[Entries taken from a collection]
-- ==== Sys2Proof/Laws/History.lean ====
section
/-! SUPPORT. History memory: a read after a write, the canonical form, and the ring's position of an index. -/

namespace Sys2Proof.Machine

/-- The position just written reads as what was written. -/
@[simp] theorem cellsRead_write_self (cells : List (Nat × Sample)) (a : Nat) (v : Sample) :
    cellsRead (cellsWrite cells a v) a = some v := by
  induction cells with
  | nil => simp [cellsWrite, cellsRead]
  | cons c rest ih =>
    obtain ⟨b, u⟩ := c
    simp only [cellsWrite]
    split
    · simp [cellsRead]
    · split
      · simp [cellsRead]
      · simp [cellsRead, *]

/-- Every other position reads as before. -/
theorem cellsRead_write_of_ne (cells : List (Nat × Sample)) {a b : Nat} (v : Sample) (h : b ≠ a) :
    cellsRead (cellsWrite cells a v) b = cellsRead cells b := by
  induction cells with
  | nil => simp [cellsWrite, cellsRead, h]
  | cons c rest ih =>
    obtain ⟨d, u⟩ := c
    simp only [cellsWrite]
    split
    · simp [cellsRead, h]
    · split
      · subst d; simp [cellsRead, h]
      · simp [cellsRead, ih]

/-- The addresses after a write are the ones before and the one written. -/
theorem mem_cellsWrite (cells : List (Nat × Sample)) (a : Nat) (v : Sample) {x : Nat}
    (h : x ∈ (cellsWrite cells a v).map Prod.fst) : x = a ∨ x ∈ cells.map Prod.fst := by
  induction cells with
  | nil => simpa [cellsWrite] using h
  | cons c rest ih =>
    obtain ⟨b, u⟩ := c
    simp only [cellsWrite] at h
    split at h
    · simpa using h
    · split at h
      · simp only [List.map_cons, List.mem_cons] at h ⊢; tauto
      · simp only [List.map_cons, List.mem_cons] at h ⊢
        rcases h with h | h
        · exact .inr (.inl h)
        · rcases ih h with h | h
          · exact .inl h
          · exact .inr (.inr h)

/-- A write to a position that exists keeps the canonical form. -/
theorem cellsWrite_wf {cells : List (Nat × Sample)} (h : cellsWf cells) {a : Nat} (ha : a < 16384) (v : Sample) :
    cellsWf (cellsWrite cells a v) := by
  have low : ∀ c ∈ cellsWrite cells a v, c.1 < 16384 := fun c hc => by
    rcases mem_cellsWrite cells a v (List.mem_map_of_mem hc) with e | e
    · omega
    · obtain ⟨d, hd, e⟩ := List.mem_map.1 e
      exact e ▸ h.2 d hd
  refine ⟨?_, low⟩
  clear low ha
  have rising := h.1
  clear h
  induction cells with
  | nil => simp [cellsWrite]
  | cons c rest ih =>
    obtain ⟨b, u⟩ := c
    simp only [List.map_cons, List.pairwise_cons] at rising
    simp only [cellsWrite]
    split
    · simp only [List.map_cons, List.pairwise_cons, List.mem_cons]
      refine ⟨fun x hx => ?_, rising⟩
      rcases hx with rfl | hx
      · assumption
      · have := rising.1 x hx; omega
    · split
      · subst b; simpa using rising
      · simp only [List.map_cons, List.pairwise_cons]
        refine ⟨fun x hx => ?_, ih rising.2⟩
        rcases mem_cellsWrite rest a v hx with rfl | hx
        · omega
        · exact rising.1 x hx

/-- The empty history memory is canonical. -/
theorem cellsWf_nil : cellsWf [] := by simp [cellsWf]

/-- An address of a ring position names a position of history memory. -/
theorem Ring.address_lt (r : Ring) (i a : Nat) (h : r.address i = some a) : a < 16384 := by
  simp only [Ring.address, Option.map_eq_some_iff] at h
  obtain ⟨p, -, rfl⟩ := h
  have := p.isLt
  simp only [Config.pageSize]
  omega

/-- Every index below the ring length names a position (R71). -/
theorem Ring.address_isSome (r : Ring) {i : Nat} (h : i < r.length) : (r.address i).isSome = true := by
  have : i / 64 < r.pages.length := by
    simp only [Ring.length, Config.pageSize] at h; omega
  simp [Ring.address, Config.pageSize, this]

/-- A ring write keeps the canonical form. -/
theorem Ring.put_wf (r : Ring) {cells : List (Nat × Sample)} (h : cellsWf cells) (x : Sample) :
    cellsWf (r.put cells x) := by
  unfold Ring.put
  split
  · exact cellsWrite_wf h (r.address_lt _ _ ‹_›) x
  · exact h

end Sys2Proof.Machine
end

* [EXERCISE REQUIREMENTS] Output each record exactly, leaving nothing out.

* [EXERCISE SOLUTION]
-- ==== Sys2Proof/Laws/History.lean ====
section
/-! SUPPORT. History memory: a read after a write, the canonical form, and the ring's position of an index. -/

namespace Sys2Proof.Machine

/-- The position just written reads as what was written. -/
@[simp] theorem cellsRead_write_self (cells : List (Nat × Sample)) (a : Nat) (v : Sample) :
    cellsRead (cellsWrite cells a v) a = some v := by
  induction cells with
  | nil => simp [cellsWrite, cellsRead]
  | cons c rest ih =>
    obtain ⟨b, u⟩ := c
    simp only [cellsWrite]
    split
    · simp [cellsRead]
    · split
      · simp [cellsRead]
      · simp [cellsRead, *]

/-- Every other position reads as before. -/
theorem cellsRead_write_of_ne (cells : List (Nat × Sample)) {a b : Nat} (v : Sample) (h : b ≠ a) :
    cellsRead (cellsWrite cells a v) b = cellsRead cells b := by
  induction cells with
  | nil => simp [cellsWrite, cellsRead, h]
  | cons c rest ih =>
    obtain ⟨d, u⟩ := c
    simp only [cellsWrite]
    split
    · simp [cellsRead, h]
    · split
      · subst d; simp [cellsRead, h]
      · simp [cellsRead, ih]

/-- The addresses after a write are the ones before and the one written. -/
theorem mem_cellsWrite (cells : List (Nat × Sample)) (a : Nat) (v : Sample) {x : Nat}
    (h : x ∈ (cellsWrite cells a v).map Prod.fst) : x = a ∨ x ∈ cells.map Prod.fst := by
  induction cells with
  | nil => simpa [cellsWrite] using h
  | cons c rest ih =>
    obtain ⟨b, u⟩ := c
    simp only [cellsWrite] at h
    split at h
    · simpa using h
    · split at h
      · simp only [List.map_cons, List.mem_cons] at h ⊢; tauto
      · simp only [List.map_cons, List.mem_cons] at h ⊢
        rcases h with h | h
        · exact .inr (.inl h)
        · rcases ih h with h | h
          · exact .inl h
          · exact .inr (.inr h)

/-- A write to a position that exists keeps the canonical form. -/
theorem cellsWrite_wf {cells : List (Nat × Sample)} (h : cellsWf cells) {a : Nat} (ha : a < 16384) (v : Sample) :
    cellsWf (cellsWrite cells a v) := by
  have low : ∀ c ∈ cellsWrite cells a v, c.1 < 16384 := fun c hc => by
    rcases mem_cellsWrite cells a v (List.mem_map_of_mem hc) with e | e
    · omega
    · obtain ⟨d, hd, e⟩ := List.mem_map.1 e
      exact e ▸ h.2 d hd
  refine ⟨?_, low⟩
  clear low ha
  have rising := h.1
  clear h
  induction cells with
  | nil => simp [cellsWrite]
  | cons c rest ih =>
    obtain ⟨b, u⟩ := c
    simp only [List.map_cons, List.pairwise_cons] at rising
    simp only [cellsWrite]
    split
    · simp only [List.map_cons, List.pairwise_cons, List.mem_cons]
      refine ⟨fun x hx => ?_, rising⟩
      rcases hx with rfl | hx
      · assumption
      · have := rising.1 x hx; omega
    · split
      · subst b; simpa using rising
      · simp only [List.map_cons, List.pairwise_cons]
        refine ⟨fun x hx => ?_, ih rising.2⟩
        rcases mem_cellsWrite rest a v hx with rfl | hx
        · omega
        · exact rising.1 x hx

/-- The empty history memory is canonical. -/
theorem cellsWf_nil : cellsWf [] := by simp [cellsWf]

/-- An address of a ring position names a position of history memory. -/
theorem Ring.address_lt (r : Ring) (i a : Nat) (h : r.address i = some a) : a < 16384 := by
  simp only [Ring.address, Option.map_eq_some_iff] at h
  obtain ⟨p, -, rfl⟩ := h
  have := p.isLt
  simp only [Config.pageSize]
  omega

/-- Every index below the ring length names a position (R71). -/
theorem Ring.address_isSome (r : Ring) {i : Nat} (h : i < r.length) : (r.address i).isSome = true := by
  have : i / 64 < r.pages.length := by
    simp only [Ring.length, Config.pageSize] at h; omega
  simp [Ring.address, Config.pageSize, this]

/-- A ring write keeps the canonical form. -/
theorem Ring.put_wf (r : Ring) {cells : List (Nat × Sample)} (h : cellsWf cells) (x : Sample) :
    cellsWf (r.put cells x) := by
  unfold Ring.put
  split
  · exact cellsWrite_wf h (r.address_lt _ _ ‹_›) x
  · exact h

end Sys2Proof.Machine
end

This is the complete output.